-- Opening Marker --
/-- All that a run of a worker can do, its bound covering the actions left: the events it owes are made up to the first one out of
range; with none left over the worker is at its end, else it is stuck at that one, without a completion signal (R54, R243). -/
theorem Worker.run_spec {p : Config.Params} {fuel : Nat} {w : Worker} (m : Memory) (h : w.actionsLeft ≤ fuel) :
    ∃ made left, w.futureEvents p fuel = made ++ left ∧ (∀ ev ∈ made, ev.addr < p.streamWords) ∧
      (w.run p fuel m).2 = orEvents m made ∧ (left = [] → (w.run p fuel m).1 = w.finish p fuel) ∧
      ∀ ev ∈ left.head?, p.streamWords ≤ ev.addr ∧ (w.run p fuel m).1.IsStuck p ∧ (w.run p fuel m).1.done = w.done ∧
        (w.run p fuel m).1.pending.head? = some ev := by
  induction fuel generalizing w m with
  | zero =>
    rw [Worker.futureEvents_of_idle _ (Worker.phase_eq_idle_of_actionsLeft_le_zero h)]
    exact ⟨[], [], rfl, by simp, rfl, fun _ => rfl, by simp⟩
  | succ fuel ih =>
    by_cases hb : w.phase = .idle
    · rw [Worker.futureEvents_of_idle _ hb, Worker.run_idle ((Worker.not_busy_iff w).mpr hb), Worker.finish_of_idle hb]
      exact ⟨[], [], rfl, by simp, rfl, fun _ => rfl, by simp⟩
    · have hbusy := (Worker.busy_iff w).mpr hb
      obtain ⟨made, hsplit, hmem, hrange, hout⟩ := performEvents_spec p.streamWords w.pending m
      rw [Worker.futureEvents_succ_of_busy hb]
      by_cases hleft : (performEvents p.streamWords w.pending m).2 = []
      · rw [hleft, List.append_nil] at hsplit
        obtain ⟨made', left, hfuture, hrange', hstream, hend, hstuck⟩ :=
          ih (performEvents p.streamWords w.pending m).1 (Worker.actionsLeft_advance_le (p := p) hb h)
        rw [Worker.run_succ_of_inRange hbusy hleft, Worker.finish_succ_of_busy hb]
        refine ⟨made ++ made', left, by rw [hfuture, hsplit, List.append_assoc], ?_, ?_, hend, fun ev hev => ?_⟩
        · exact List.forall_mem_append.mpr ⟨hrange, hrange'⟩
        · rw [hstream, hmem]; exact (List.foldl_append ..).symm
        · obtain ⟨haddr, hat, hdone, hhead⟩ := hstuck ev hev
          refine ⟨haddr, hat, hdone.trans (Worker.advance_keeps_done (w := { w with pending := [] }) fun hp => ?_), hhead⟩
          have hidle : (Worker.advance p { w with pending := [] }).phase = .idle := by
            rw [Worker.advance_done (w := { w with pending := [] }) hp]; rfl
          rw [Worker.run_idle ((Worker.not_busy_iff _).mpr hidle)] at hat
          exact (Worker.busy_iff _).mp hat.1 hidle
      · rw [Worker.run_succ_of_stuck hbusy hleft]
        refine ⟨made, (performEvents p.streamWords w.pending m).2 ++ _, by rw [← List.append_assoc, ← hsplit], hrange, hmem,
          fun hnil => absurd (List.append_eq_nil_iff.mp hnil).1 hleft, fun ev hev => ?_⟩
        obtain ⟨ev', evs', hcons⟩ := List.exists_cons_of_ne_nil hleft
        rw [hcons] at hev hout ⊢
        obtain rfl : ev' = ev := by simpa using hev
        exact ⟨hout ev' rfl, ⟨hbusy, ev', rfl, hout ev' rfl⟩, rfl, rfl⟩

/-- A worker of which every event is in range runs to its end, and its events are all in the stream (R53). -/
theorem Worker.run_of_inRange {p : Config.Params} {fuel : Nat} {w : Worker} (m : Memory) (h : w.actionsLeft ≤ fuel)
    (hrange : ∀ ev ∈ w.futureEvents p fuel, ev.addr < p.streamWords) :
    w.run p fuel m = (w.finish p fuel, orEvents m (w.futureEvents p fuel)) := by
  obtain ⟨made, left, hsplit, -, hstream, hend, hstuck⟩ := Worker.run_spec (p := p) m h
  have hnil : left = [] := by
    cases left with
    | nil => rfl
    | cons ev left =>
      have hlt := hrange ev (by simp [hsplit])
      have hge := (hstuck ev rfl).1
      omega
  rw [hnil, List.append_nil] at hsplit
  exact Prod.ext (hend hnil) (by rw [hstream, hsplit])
-- Closing Marker --
-- Opening Marker --
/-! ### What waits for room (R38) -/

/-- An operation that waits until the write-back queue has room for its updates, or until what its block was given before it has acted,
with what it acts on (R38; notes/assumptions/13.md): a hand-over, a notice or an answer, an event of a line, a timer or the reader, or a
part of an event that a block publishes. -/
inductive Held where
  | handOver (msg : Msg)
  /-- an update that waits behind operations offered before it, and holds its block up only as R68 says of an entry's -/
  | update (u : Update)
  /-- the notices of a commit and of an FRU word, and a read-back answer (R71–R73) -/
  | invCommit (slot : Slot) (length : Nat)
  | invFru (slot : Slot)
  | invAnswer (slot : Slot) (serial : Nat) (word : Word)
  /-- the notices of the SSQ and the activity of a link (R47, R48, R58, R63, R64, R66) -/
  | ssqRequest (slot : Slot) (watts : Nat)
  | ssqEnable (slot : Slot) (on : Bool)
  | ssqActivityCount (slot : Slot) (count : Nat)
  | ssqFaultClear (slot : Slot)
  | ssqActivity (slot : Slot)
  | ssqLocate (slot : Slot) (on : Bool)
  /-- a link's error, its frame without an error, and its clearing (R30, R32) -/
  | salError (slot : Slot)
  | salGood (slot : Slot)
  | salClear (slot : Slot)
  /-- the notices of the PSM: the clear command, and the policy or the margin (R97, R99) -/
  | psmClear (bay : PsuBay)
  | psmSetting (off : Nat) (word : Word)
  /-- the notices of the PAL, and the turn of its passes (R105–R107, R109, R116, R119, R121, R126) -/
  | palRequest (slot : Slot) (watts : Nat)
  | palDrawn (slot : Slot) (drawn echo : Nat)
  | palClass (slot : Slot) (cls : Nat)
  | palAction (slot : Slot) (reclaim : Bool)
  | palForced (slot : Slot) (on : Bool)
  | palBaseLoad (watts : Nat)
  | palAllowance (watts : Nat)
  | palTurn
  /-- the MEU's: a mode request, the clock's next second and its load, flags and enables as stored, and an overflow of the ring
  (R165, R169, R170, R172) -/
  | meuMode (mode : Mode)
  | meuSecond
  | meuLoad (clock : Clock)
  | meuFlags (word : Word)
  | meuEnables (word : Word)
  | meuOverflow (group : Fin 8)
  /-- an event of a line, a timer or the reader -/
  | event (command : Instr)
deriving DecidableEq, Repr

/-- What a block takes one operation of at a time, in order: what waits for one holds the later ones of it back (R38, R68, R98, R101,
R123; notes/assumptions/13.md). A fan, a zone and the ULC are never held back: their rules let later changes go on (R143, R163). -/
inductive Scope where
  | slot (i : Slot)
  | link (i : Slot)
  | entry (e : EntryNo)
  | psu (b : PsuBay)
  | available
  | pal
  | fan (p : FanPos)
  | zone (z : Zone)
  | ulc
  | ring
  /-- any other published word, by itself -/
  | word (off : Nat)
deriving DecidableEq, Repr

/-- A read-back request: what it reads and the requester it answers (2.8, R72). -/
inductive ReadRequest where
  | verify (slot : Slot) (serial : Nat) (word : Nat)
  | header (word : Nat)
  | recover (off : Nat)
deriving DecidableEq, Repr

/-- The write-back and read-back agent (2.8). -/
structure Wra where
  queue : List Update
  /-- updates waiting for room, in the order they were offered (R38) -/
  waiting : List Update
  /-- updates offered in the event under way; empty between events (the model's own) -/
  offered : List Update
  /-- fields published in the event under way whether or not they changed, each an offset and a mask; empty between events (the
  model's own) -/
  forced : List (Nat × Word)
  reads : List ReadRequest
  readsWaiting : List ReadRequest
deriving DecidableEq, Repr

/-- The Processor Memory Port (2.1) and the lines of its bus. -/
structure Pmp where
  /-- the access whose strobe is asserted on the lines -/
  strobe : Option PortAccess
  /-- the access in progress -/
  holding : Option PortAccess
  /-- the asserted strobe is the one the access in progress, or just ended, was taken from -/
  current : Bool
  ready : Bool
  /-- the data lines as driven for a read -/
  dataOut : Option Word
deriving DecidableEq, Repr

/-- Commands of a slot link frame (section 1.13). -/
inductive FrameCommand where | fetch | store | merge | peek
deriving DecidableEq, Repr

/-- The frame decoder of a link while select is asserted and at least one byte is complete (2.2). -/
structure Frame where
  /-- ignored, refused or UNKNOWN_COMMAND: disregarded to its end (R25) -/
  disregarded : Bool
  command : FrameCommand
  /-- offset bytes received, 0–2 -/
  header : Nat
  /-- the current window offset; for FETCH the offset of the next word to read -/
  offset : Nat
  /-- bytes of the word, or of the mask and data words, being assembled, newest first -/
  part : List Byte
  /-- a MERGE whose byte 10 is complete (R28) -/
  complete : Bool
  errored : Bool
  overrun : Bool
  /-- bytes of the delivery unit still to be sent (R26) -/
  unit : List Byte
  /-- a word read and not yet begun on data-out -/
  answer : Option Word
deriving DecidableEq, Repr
-- Closing Marker --
-- Opening Marker --
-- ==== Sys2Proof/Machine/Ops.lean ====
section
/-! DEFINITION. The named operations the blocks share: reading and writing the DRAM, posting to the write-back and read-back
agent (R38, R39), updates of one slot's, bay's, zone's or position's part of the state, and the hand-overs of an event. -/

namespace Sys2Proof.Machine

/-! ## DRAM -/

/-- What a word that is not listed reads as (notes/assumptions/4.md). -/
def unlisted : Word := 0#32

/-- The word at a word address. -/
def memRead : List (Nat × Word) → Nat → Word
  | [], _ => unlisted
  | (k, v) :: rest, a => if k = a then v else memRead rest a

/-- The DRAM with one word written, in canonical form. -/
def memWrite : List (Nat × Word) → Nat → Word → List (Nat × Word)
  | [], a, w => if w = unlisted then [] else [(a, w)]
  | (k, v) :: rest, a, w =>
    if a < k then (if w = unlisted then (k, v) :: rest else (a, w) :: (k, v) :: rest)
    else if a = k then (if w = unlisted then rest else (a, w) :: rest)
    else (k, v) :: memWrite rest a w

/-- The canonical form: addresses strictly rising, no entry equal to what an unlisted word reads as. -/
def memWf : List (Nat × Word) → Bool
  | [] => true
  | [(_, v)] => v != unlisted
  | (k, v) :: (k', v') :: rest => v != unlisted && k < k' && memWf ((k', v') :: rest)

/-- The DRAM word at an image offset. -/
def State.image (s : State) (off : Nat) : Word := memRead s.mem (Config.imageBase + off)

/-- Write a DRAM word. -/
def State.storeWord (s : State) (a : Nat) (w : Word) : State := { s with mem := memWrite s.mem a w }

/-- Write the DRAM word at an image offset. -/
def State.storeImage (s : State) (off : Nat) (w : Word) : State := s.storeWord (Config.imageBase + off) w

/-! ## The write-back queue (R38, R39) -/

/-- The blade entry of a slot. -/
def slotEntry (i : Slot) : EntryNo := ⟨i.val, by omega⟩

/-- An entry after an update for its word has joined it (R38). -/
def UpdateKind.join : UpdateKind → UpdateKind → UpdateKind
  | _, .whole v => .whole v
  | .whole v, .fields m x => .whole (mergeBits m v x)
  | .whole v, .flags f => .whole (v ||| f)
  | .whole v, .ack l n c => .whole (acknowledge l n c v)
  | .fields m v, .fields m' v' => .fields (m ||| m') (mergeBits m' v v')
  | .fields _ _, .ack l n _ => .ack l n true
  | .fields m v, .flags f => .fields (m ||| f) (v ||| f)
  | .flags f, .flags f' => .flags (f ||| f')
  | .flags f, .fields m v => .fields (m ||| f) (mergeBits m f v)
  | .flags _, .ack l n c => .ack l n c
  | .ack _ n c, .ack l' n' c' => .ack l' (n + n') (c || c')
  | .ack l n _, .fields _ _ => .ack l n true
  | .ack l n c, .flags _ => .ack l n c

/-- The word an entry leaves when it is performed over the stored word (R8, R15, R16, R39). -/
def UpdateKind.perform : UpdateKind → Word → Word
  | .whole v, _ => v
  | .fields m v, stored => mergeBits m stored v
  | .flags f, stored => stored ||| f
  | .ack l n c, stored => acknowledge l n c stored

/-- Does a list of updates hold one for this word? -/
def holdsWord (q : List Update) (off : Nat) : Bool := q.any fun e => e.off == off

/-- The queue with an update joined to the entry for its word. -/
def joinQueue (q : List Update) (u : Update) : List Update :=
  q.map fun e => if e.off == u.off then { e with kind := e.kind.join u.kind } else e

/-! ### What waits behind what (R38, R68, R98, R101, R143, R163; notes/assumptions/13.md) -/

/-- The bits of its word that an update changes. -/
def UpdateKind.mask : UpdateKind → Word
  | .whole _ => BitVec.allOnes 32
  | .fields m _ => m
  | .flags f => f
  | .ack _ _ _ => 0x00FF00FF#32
-- Closing Marker --
▶ **Activity**
Sift through the entries and copy every line with "acknowledge".

▶ **Task response**
  | .whole v, .ack l n c => .whole (acknowledge l n c v)
  | .ack l n c, stored => acknowledge l n c stored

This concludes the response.